An algebraic/numerical formalism for one-loop multi-leg amplitudes

TL;DR

The paper introduces a universal algebraic/numerical framework for computing one-loop N-point amplitudes with arbitrary external legs and masses. It develops a tensor reduction by subtraction that isolates IR divergences into simple triangle integrals, proves that higher-dimensional integrals are unnecessary for N≥5 in 4D, and builds a Gram-determinant–free form-factor basis using Feynman parameter integrals with nontrivial numerators. Two complementary evaluation routes are provided: an analytic/basis approach fast in most of phase space and a robust numerical contour-deformation method that remains stable near exceptional kinematics, enabling largely automated NLO calculations. A complete set of form factors for N=3,4,5 is given, along with a practical recipe for implementation and numerous consistency relations to aid algebraic simplification and numerical stability. The framework is designed to be readily integrated into automated tools for multi-leg, massive and massless processes, significantly advancing NLO precision in complex collider phenomenology.

Abstract

We present a formalism for the calculation of multi-particle one-loop amplitudes, valid for an arbitrary number N of external legs, and for massive as well as massless particles. A new method for the tensor reduction is suggested which naturally isolates infrared divergences by construction. We prove that for N>4, higher dimensional integrals can be avoided. We derive many useful relations which allow for algebraic simplifications of one-loop amplitudes. We introduce a form factor representation of tensor integrals which contains no inverse Gram determinants by choosing a convenient set of basis integrals.
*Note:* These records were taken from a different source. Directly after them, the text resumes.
/-- Settles O7: the three branches of an edge, and an edge without reset only ends the report of a block not Running. -/
theorem clockEdgeResetBeatsStep : Obligations.ClockEdgeResetBeatsStep := by
  unfold Obligations.ClockEdgeResetBeatsStep
  refine fun s => ⟨s.clockEdge_rst, s.clockEdge_step, s.clockEdge_idle, fun hstop req t hedge => ?_⟩
  rw [State.clockEdge_not_running hstop rfl] at hedge
  obtain rfl : s.endReport = t := Host.Outcome.next.inj hedge
  exact s.runState_endReport

end Sys2Proof.Machine
end

section
/-! PROOFS. Self-loops (70_reset_and_hazards.md R221): a transfer to pc itself. -/

namespace Sys2Proof.Machine

/-! ### Counters alone -/

/-- `s` with `k` more instructions and cycles counted. -/
def State.counted (s : State) (k : Nat) : State :=
  { s with ctrInstr := s.ctrInstr + k, ctrCycle := s.ctrCycle + k }

theorem State.counted_counted (s : State) (j k : Nat) : (s.counted j).counted k = s.counted (j + k) := by
  simp only [State.counted, Nat.add_assoc]

@[simp] theorem State.runState_counted (s : State) (k : Nat) : (s.counted k).runState = s.runState := rfl

/-- No instruction reads a counter. -/
theorem effectOf_counted (i : Instr) (s : State) (k : Nat) : effectOf i (s.counted k) = effectOf i s := by
  cases i <;> rfl

theorem State.endReport_of_diag_none {s : State} (h : s.diag = none) : s.endReport = s := by
  rw [State.endReport, ← h]

/-- Where register 0 holds 0, the commit of a jump to pc itself changes the two counters alone. -/
theorem State.commit_jump_self {s : State} (hzero : s.reg 0 = 0) : s.commit { npc := s.pc } = s.counted 1 := by
  have hx : s.x.set 0 0 = s.x := s.set_zero_self hzero
  calc s.commit { npc := s.pc } = { s.counted 1 with x := s.x.set 0 0 } := rfl
    _ = s.counted 1 := by rw [hx]; rfl

/-! ### Runs of a self-loop -/

/-- The block is about to execute a jump to pc itself, register 0 holds 0, and no report is on the output lines. -/
structure State.SelfLoop (s : State) : Prop where
  jump  : ∃ txt i, s.fetch = some txt ∧ decode txt = .ok i ∧ i ≠ .empty ∧ effectOf i s = .ok { npc := s.pc }
  zero  : s.reg 0 = 0
  quiet : s.diag = none

theorem State.SelfLoop.after_eq_counted {s : State} (h : s.SelfLoop) : s.after = s.counted 1 := by
  obtain ⟨txt, i, hf, hd, hi, he⟩ := h.jump
  refine after_eq s ?_
  rw [step_exec s hf hd, State.endReport_of_diag_none h.quiet, exec_of_effect s hi he, State.commit_jump_self h.zero]

theorem State.SelfLoop.counted {s : State} (h : s.SelfLoop) (k : Nat) : (s.counted k).SelfLoop := by
  obtain ⟨⟨txt, i, hf, hd, hi, he⟩, hzero, hquiet⟩ := h
  exact ⟨⟨txt, i, hf, hd, hi, (effectOf_counted i s k).trans he⟩, hzero, hquiet⟩

theorem State.SelfLoop.afterSteps_eq_counted (k : Nat) :
    ∀ {s : State}, s.SelfLoop → State.afterSteps k s = s.counted k := by
  induction k with
  | zero => exact fun _ => rfl
  | succ k ih =>
    intro s h
    rw [State.afterSteps, h.after_eq_counted, ih (h.counted 1), State.counted_counted, Nat.add_comm]

/-- The three forms of a self-loop have a jump to pc as their whole effect. -/
theorem effectOf_self_loop {s : State} {i : Instr}
    (h : i = .jRel 0 ∨ (∃ lab, i = .jLab lab ∧ s.resolve lab = .ok s.pc) ∨
      ∃ rs1 rs2 lab, i = .beq rs1 rs2 lab ∧ s.reg rs1 = s.reg rs2 ∧ s.resolve lab = .ok s.pc) :
    i ≠ .empty ∧ effectOf i s = .ok { npc := s.pc } := by
  obtain rfl | ⟨lab, rfl, hn⟩ | ⟨rs1, rs2, lab, rfl, heq, hn⟩ := h
  · exact ⟨nofun, rfl⟩
  · exact ⟨nofun, by rw [effectOf, hn]; rfl⟩
  · exact ⟨nofun, by rw [effectOf_beq_taken lab heq, hn]; rfl⟩

/-- Settles O28: every step of a self-loop is the same step, and its states stay Running. -/
theorem selfLoopsRunForever : Obligations.SelfLoopsRunForever := by
  unfold Obligations.SelfLoopsRunForever
  intro s txt i hrun hslot hd hform hzero hquiet
  obtain ⟨hi, he⟩ := effectOf_self_loop hform
  have hloop : s.SelfLoop := ⟨⟨txt, i, s.fetch_eq_some.2 ⟨hrun, hslot⟩, hd, hi, he⟩, hzero, hquiet⟩
  refine ⟨fun k => hloop.afterSteps_eq_counted k, ?_⟩
  rintro t ⟨k, rfl, hstop⟩
  rw [hloop.afterSteps_eq_counted k, State.runState_counted] at hstop
  exact hstop hrun

end Sys2Proof.Machine
end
For the evaluation of these basis integrals we propose two methods: An evaluation based on the analytical representation, which is fast and accurate away from exceptional kinematical configurations, and a robust numerical one, based on multi-dimensional contour deformation. The formalism can be implemented straightforwardly into a computer program to calculate next-to-leading order corrections to multi-particle processes in a largely automated way.

Figures (7)

• Figure 1: General $N$-point one-loop graph with momentum and propagator labelling.
• Figure 2: Graphical representation of pinch integrals. Each topology defines an ordered set $S$. The two diagrams correspond to $N=8$, $M=4$, $S=\{1,3,6,8\}$ (left), and $N=6$, $M=4$, $S=\{1,3,5,6\}$ (right).
• Figure 3: Real and imaginary parts of the basis integrals $I_4^6(1)$ and $I_4^6(z_4)$, plotted versus the parameter $x$ which interpolates between exceptional and non-exceptional kinematics, as explained in the text. The solid line stems from the numerical implementation, the dashed curves show the numerical behaviour of the algebraic representation.
• Figure 4: Same as Fig. \ref{['fignum3']} but for the basis integrals $I_4^6(z_3z_4)$ and $I_4^6(z_3z_4^2)$.
• Figure 5: Reduction of $N$-point tensor integrals to basis integrals. The indicated equations can be implemented directly into an algebraic computer program. $I_N^n(1|j_1|j_1,j_2|j_1,j_2,j_3)$ denotes the integral $I^n_N$ with zero, one, two or three Feynman parameters in the numerator.